Unicode blocks are not characters set, things like MES-1, MES-2, MES-3B are. Character sets are subsets of Unicode and very often have characters in more than one Unicode Block. The fact that uppercase and lowercase of the same letter can be in different blocks should make that obvious.
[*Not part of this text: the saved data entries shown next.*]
-- ==== Sys2Proof/Machine/Scanner.lean ====
section
/-! DEFINITION. The reply scanner: arming, the inbound bytes, the read error, and the frames of the far end
(42_scanner.md). -/

namespace Sys2Proof.Machine

/-- SCAN_START: BUSY with no other change while scanning; else `SST <- S0` and `PLEN <- 0` (R150). -/
def execScanStart (_a _b : Byte) (s : State) : Host.Outcome State Fault Refusal :=
  if scanning s.sst then raiseCmdError .busy s else complete { s with sst := .s0, plen := 0 }

/-- RX_S0_START: `SST <- S1` (R152). -/
def execRxS0Start (s : State) : Host.Outcome State Fault Refusal :=
  rxRow startMarker (s.sst = .s0) s { takeByte s with sst := .s1 }

/-- RX_S0_DISCARD: the byte is consumed and SST stays S0 (R153). -/
def execRxS0Discard (byte : Byte) (s : State) : Host.Outcome State Fault Refusal :=
  rxRow byte (s.sst = .s0 ∧ byte ≠ startMarker) s (takeByte s)

/-- RX_S1_TAG: `SST <- S2` (R154). -/
def execRxS1Tag (s : State) : Host.Outcome State Fault Refusal :=
  rxRow i2cReply (s.sst = .s1) s { takeByte s with sst := .s2 }

/-- RX_S1_DISCARD: the byte is consumed and SST stays S1, for a stray marker too (R155). -/
def execRxS1Discard (byte : Byte) (s : State) : Host.Outcome State Fault Refusal :=
  rxRow byte (s.sst = .s1 ∧ byte ≠ i2cReply) s (takeByte s)

/-- RX_S2_END: `SST <- DONE`; the end marker is not stored (R156). -/
def execRxS2End (s : State) : Host.Outcome State Fault Refusal :=
  rxRow endMarker (s.sst = .s2 ∧ 4 ≤ s.plen) s { takeByte s with sst := .done }

/-- RX_S2_END_SHORT: `SST <- SHORT` (R157). -/
def execRxS2EndShort (s : State) : Host.Outcome State Fault Refusal :=
  rxRow endMarker (s.sst = .s2 ∧ s.plen < 4) s { takeByte s with sst := .short }

/-- RX_S2_APPEND: `PBUF[PLEN] <- b`, `PLEN <- PLEN + 1` (R158). -/
def execRxS2Append (byte : Byte) (s : State) : Host.Outcome State Fault Refusal :=
  rxRow byte (s.sst = .s2 ∧ byte ≠ endMarker ∧ s.plen < s.params.payloadMax) s
    { takeByte s with pbuf := s.pbuf.write s.plen byte, plen := s.plen + 1 }

/-- RX_S2_OVERFLOW: the byte is consumed and not stored, and `SST <- OVF` (R159). -/
def execRxS2Overflow (byte : Byte) (s : State) : Host.Outcome State Fault Refusal :=
  rxRow byte (s.sst = .s2 ∧ byte ≠ endMarker ∧ s.params.payloadMax ≤ s.plen) s { takeByte s with sst := .ovf }

/-- RX_NOT_ACCEPTED: not scanning, so the byte stays pending in the transport (R151). -/
def execRxNotAccepted (byte : Byte) (s : State) : Host.Outcome State Fault Refusal :=
  rxRow byte (!scanning s.sst) s s

/-- RX_ERR: a read error aborts a scan, and has no effect outside one (R160). -/
def execRxErr (s : State) : Host.Outcome State Fault Refusal :=
  .next (if scanning s.sst then { s with sst := .abort } else s)

/-- The meaning of an inbound row; other instructions are no inbound row. -/
def execInbound (i : Instr) (s : State) : Host.Outcome State Fault Refusal :=
  match i with
  | .rxS0Start => execRxS0Start s
  | .rxS0Discard byte => execRxS0Discard byte s
  | .rxS1Tag => execRxS1Tag s
  | .rxS1Discard byte => execRxS1Discard byte s
  | .rxS2End => execRxS2End s
  | .rxS2EndShort => execRxS2EndShort s
  | .rxS2Append byte => execRxS2Append byte s
  | .rxS2Overflow byte => execRxS2Overflow byte s
  | .rxNotAccepted byte => execRxNotAccepted byte s
  | _ => .refused .rowNotSelected

/-- The transport offers its oldest pending byte, and the row that R87 gives the byte is carried out (R11(b), R61);
with no byte the scanner waits (R170). -/
def offerOldest (s : State) : Host.Outcome State Fault Refusal :=
  match s.pending with
  | [] => .fault .waitsForByte
  | byte :: _ => execInbound (decodeRx s.scanView byte) s

/-- FRAME_REPLY: the reply's bytes arrive at the transport, and the scanner is offered the oldest pending byte; the
others follow one at a time (R79, R34(a), R61, log entry 6). -/
def execFrameReply (addr reg : BitVec 14) (data : List Byte) (s : State) : Host.Outcome State Fault Refusal :=
  offerOldest (arrive (replyFrame addr reg data) s)

/-- FRAME_REPORT_FIRMWARE: its bytes arrive like those of any frame and mean nothing of their own to the scanner
(R82, log entries 6 and 17). -/
def execFrameReportFirmware (rest : List Byte) (s : State) : Host.Outcome State Fault Refusal :=
  offerOldest (arrive (firmwareFrame rest) s)

end Sys2Proof.Machine
end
However, it is true that some characters sets have been encoded in Unicode as blocks.
I'm not arguing one shouldn't work by block, I'm just arguing it's not the most practical approach from a language coverage point of view.

Paul,
Yes, most non-composite characters are in the IPA block (27), and diacritics in the Combining diacriticals block (16).
But you can find in the Latin Extended-C block:
U+2C64 LATIN CAPITAL LETTER R WITH TAIL used in Sudan
U+2C6D LATIN CAPITAL LETTER ALPHA used in Cameroon
U+2C72 LATIN CAPITAL LETTER W WITH HOOK and U+2C73 LATIN SMALL LETTER W WITH HOOK used in Burkina Faso

in the Latin Extended-D block:
U+A789 MODIFIER LETTER COLON used in Congo-Kinshasa, Kenya and Côte d’Ivoire
U+A78A MODIFIER LETTER SHORT EQUALS SIGN used in Congo-Kinshasa
U+A78D LATIN CAPITAL LETTER TURNED H used in Liberia

In the Combining Diacritical Marks Supplement block:
U+1DC6 COMBINING MACRON-GRAVE and U+1DC7 COMBINING ACUTE-MACRON used in Nigeria

In the Spacing Modifier Letters block:
U+02D7 MODIFIER LETTER MINUS SIGN and U+02EE MODIFIER LETTER DOUBLE APOSTROPHE used in Côte d’Ivoire

In Latin Extended Additional block:
The 60 precomposed characters used in Nigeria, South Africa and others.